**Work order:**
When the line with "exec (.xori d" appears below, start repeating lines exactly, and keep going through the line with "d).getLsbD j)) ∧"; add nothing outside that span.

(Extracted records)
%%

-- ==== Sys2Proof/Certificates/Slice0/Obligations.lean ====
section
/-!
DEFINITION. Obligations: the statements for the provers. `s.issue` holds the bundle under way; the value of a register as of the bundle is `srcS`, `srcV`,
`srcP` or `srcC`.
-/
open Sys2Proof Sys2Proof.Machine Sys2Proof.Safety

/-! ### Scalar operations (R148 to R169) -/

/-- R150: the register-to-register integer operations. Each completes when its registers are ready, and writes its destination, a write to s0 being
discarded (R148). The products of MULH and MULHU are taken at 128 bits. -/
def Obligations.ScalarIntegerResults : Prop :=  ∀ (s : State) (d a b x : Fin 64) (sh : Fin 4), Ready s [.s a, .s b] [.s d] →
    let u := srcS s a
    let v := srcS s b
    let n := bitsOf v 5 0
    exec (.add d a b) s = .next (putS s d (u + v)) ∧
    exec (.sub d a b) s = .next (putS s d (u - v)) ∧
    exec (.mul d a b) s = .next (putS s d (u * v)) ∧
    exec (.mulh d a b) s = .next (putS s d ((u.signExtend 128 * v.signExtend 128).extractLsb' 64 64)) ∧
    exec (.mulhu d a b) s = .next (putS s d ((u.setWidth 128 * v.setWidth 128).extractLsb' 64 64)) ∧
    exec (.and d a b) s = .next (putS s d (u &&& v)) ∧
    exec (.or d a b) s = .next (putS s d (u ||| v)) ∧
    exec (.xor d a b) s = .next (putS s d (u ^^^ v)) ∧
    exec (.andn d a b) s = .next (putS s d (u &&& ~~~v)) ∧
    exec (.shl d a b) s = .next (putS s d (BitVec.ofNat 64 (u.toNat * 2 ^ n))) ∧
    exec (.shr d a b) s = .next (putS s d (BitVec.ofNat 64 (u.toNat / 2 ^ n))) ∧
    exec (.sra d a b) s = .next (putS s d (BitVec.ofInt 64 (u.toInt / 2 ^ n))) ∧
    exec (.rotl d a b) s = .next (putS s d (u <<< n ||| u >>> (64 - n))) ∧
    exec (.min d a b) s = .next (putS s d (BitVec.ofInt 64 (Min.min u.toInt v.toInt))) ∧
    exec (.max d a b) s = .next (putS s d (BitVec.ofInt 64 (Max.max u.toInt v.toInt))) ∧
    exec (.minu d a b) s = .next (putS s d (BitVec.ofNat 64 (Min.min u.toNat v.toNat))) ∧
    exec (.maxu d a b) s = .next (putS s d (BitVec.ofNat 64 (Max.max u.toNat v.toNat))) ∧
    exec (.shladd d a b sh) s = .next (putS s d (BitVec.ofNat 64 (u.toNat * 2 ^ sh.val + v.toNat))) ∧
    (Ready s [.s x] [] → exec (.madd d a b x) s = .next (putS s d (u * v + srcS s x)))

/-- R151: DIV, DIVU, REM and REMU, with their opcodes: the quotient rounds towards zero, the remainder keeps a = b * quotient + remainder, and division
by zero and signed overflow give fixed results. -/
def Obligations.DivisionResults : Prop :=  ∀ (s : State) (d a b : Fin 64), Ready s [.s a, .s b] [.s d] →
    let u := srcS s a
    let v := srcS s b
    ((Instr.div d a b).opRest.1 = 0x06 ∧ (Instr.divu d a b).opRest.1 = 0x07 ∧ (Instr.rem d a b).opRest.1 = 0x08 ∧ (Instr.remu d a b).opRest.1 = 0x09) ∧
    (v = 0 →
      exec (.div d a b) s = .next (putS s d 0xFFFFFFFFFFFFFFFF) ∧ exec (.divu d a b) s = .next (putS s d 0xFFFFFFFFFFFFFFFF) ∧
      exec (.rem d a b) s = .next (putS s d u) ∧ exec (.remu d a b) s = .next (putS s d u)) ∧
    (u = 0x8000000000000000 ∧ v = 0xFFFFFFFFFFFFFFFF →
      exec (.div d a b) s = .next (putS s d 0x8000000000000000) ∧ exec (.rem d a b) s = .next (putS s d 0)) ∧
    (v ≠ 0 ∧ ¬ (u = 0x8000000000000000 ∧ v = 0xFFFFFFFFFFFFFFFF) →
      ∃ q r : Word, exec (.div d a b) s = .next (putS s d q) ∧ exec (.rem d a b) s = .next (putS s d r) ∧
        q.toInt = u.toInt.tdiv v.toInt ∧ u.toInt = v.toInt * q.toInt + r.toInt ∧ (r ≠ 0 → (r.toInt < 0 ↔ u.toInt < 0))) ∧
    (v ≠ 0 →
      ∃ q r : Word, exec (.divu d a b) s = .next (putS s d q) ∧ exec (.remu d a b) s = .next (putS s d r) ∧
        q.toNat = u.toNat / v.toNat ∧ u.toNat = v.toNat * q.toNat + r.toNat)

/-- R152 to R154: bit counts, fields, immediate forms and constants. A field that passes bit 63 decodes to nothing, and so makes its bundle illegal. -/
def Obligations.FieldAndImmediateResults : Prop :=  ∀ (s : State) (d a lo w1 sh : Fin 64) (imm : BitVec 12) (i18 : BitVec 18) (k : Fin 4) (i16 : BitVec 16), Ready s [.s a] [.s d] →
    let u := srcS s a
    let i := imm.signExtend 64
    (∃ n : Nat, exec (.clz d a) s = .next (putS s d (BitVec.ofNat 64 n)) ∧ n ≤ 64 ∧ u.toNat < 2 ^ (64 - n) ∧ (u = 0 → n = 64) ∧ (u ≠ 0 → n < 64 ∧ u.getLsbD (63 - n) = true)) ∧
    (∃ n : Nat, exec (.ctz d a) s = .next (putS s d (BitVec.ofNat 64 n)) ∧ n ≤ 64 ∧ (u = 0 → n = 64) ∧ (u ≠ 0 → u.getLsbD n = true ∧ ∀ j < n, u.getLsbD j = false)) ∧
    exec (.popc d a) s = .next (putS s d (BitVec.ofNat 64 ((List.range 64).filter fun j => u.getLsbD j).length)) ∧
    exec (.addi d a imm) s = .next (putS s d (u + i)) ∧
    exec (.andi d a imm) s = .next (putS s d (u &&& i)) ∧
    exec (.ori d a imm) s = .next (putS s d (u ||| i)) ∧
    exec (.xori d a imm) s = .next (putS s d (u ^^^ i)) ∧
    exec (.shli d a sh) s = .next (putS s d (BitVec.ofNat 64 (u.toNat * 2 ^ sh.val))) ∧
    exec (.shri d a sh) s = .next (putS s d (BitVec.ofNat 64 (u.toNat / 2 ^ sh.val))) ∧
    exec (.srai d a sh) s = .next (putS s d (BitVec.ofInt 64 (u.toInt / 2 ^ sh.val))) ∧
    exec (.ldi d i18) s = .next (putS s d (BitVec.ofInt 64 i18.toInt)) ∧
    (lo.val + w1.val < 64 →
      exec (.extr d a lo w1) s = .next (putS s d (BitVec.ofNat 64 (bitsOf u (lo.val + w1.val) lo.val))) ∧
      (Ready s [.s d] [] → ∃ v : Word, exec (.dep d a lo w1) s = .next (putS s d v) ∧
        ∀ j < 64, v.getLsbD j = if lo.val ≤ j ∧ j ≤ lo.val + w1.val then u.getLsbD (j - lo.val) else (srcS s d).getLsbD j)) ∧
    (64 ≤ lo.val + w1.val → (Instr.extr d a lo w1).wf = false ∧ (Instr.dep d a lo w1).wf = false) ∧
    (Ready s [.s d] [] → ∃ v : Word, exec (.ldhi d k i16) s = .next (putS s d v) ∧
      ∀ j < 64, v.getLsbD j = if j / 16 = k.val then i16.getLsbD (j % 16) else (srcS s d).getLsbD j)

/-- R155 and R156: compares, condition logic and select. A write to c0 has no effect, and c0 reads true. A SEL whose x names no condition bit does not decode. -/
def Obligations.CompareAndSelectResults : Prop :=  ∀ (s : State) (d ca cb : Fin 8) (e a b : Fin 64) (imm : BitVec 12), Ready s [.s a, .s b, .c ca, .c cb] [.s e, .c d] →
    let u := srcS s a
    let v := srcS s b
    exec (.cmpeq d a b) s = .next (putC s d (decide (u = v))) ∧
    exec (.cmpne d a b) s = .next (putC s d (decide (u ≠ v))) ∧
    exec (.cmplt d a b) s = .next (putC s d (decide (u.toInt < v.toInt))) ∧
    exec (.cmpltu d a b) s = .next (putC s d (decide (u.toNat < v.toNat))) ∧
    exec (.cmpge d a b) s = .next (putC s d (decide (u.toInt ≥ v.toInt))) ∧
    exec (.cmpgeu d a b) s = .next (putC s d (decide (u.toNat ≥ v.toNat))) ∧
    exec (.cmpeqi d a imm) s = .next (putC s d (decide (u.toInt = imm.toInt))) ∧
    exec (.cmplti d a imm) s = .next (putC s d (decide (u.toInt < imm.toInt))) ∧
    exec (.cand d ca cb) s = .next (putC s d (srcC s ca && srcC s cb)) ∧
    exec (.cor d ca cb) s = .next (putC s d (srcC s ca || srcC s cb)) ∧
    exec (.sel e a b ca) s = .next (putS s e (if srcC s ca then u else v)) ∧
    exec (.sel e a b 0) s = .next (putS s e u) ∧
    ((Instr.cmpeq d a b).opRest.1 = 0x30 ∧ (Instr.cmpne d a b).opRest.1 = 0x31 ∧ (Instr.cmplt d a b).opRest.1 = 0x32 ∧ (Instr.cmpltu d a b).opRest.1 = 0x33 ∧
      (Instr.cmpge d a b).opRest.1 = 0x34 ∧ (Instr.cmpgeu d a b).opRest.1 = 0x35 ∧ (Instr.cmpeqi d a imm).opRest.1 = 0x36 ∧ (Instr.cmplti d a imm).opRest.1 = 0x37 ∧
      (Instr.cand d ca cb).opRest.1 = 0x38 ∧ (Instr.cor d ca cb).opRest.1 = 0x39 ∧ (Instr.sel e a b ca).opRest = (0x3C, packR3 e.val a.val b.val ca.val)) ∧
    (∀ x < 64, 8 ≤ x → decodeSlot .sca (0x3C * 2 ^ 24 + packR3 e.val a.val b.val x) = none) ∧
    srcC s 0 = true ∧ ∀ y : Bool, (putC s 0 y).me = s.me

%%

**Answer:**
    exec (.xori d a imm) s = .next (putS s d (u ^^^ i)) ∧
    exec (.shli d a sh) s = .next (putS s d (BitVec.ofNat 64 (u.toNat * 2 ^ sh.val))) ∧
    exec (.shri d a sh) s = .next (putS s d (BitVec.ofNat 64 (u.toNat / 2 ^ sh.val))) ∧
    exec (.srai d a sh) s = .next (putS s d (BitVec.ofInt 64 (u.toInt / 2 ^ sh.val))) ∧
    exec (.ldi d i18) s = .next (putS s d (BitVec.ofInt 64 i18.toInt)) ∧
    (lo.val + w1.val < 64 →
      exec (.extr d a lo w1) s = .next (putS s d (BitVec.ofNat 64 (bitsOf u (lo.val + w1.val) lo.val))) ∧
      (Ready s [.s d] [] → ∃ v : Word, exec (.dep d a lo w1) s = .next (putS s d v) ∧
        ∀ j < 64, v.getLsbD j = if lo.val ≤ j ∧ j ≤ lo.val + w1.val then u.getLsbD (j - lo.val) else (srcS s d).getLsbD j)) ∧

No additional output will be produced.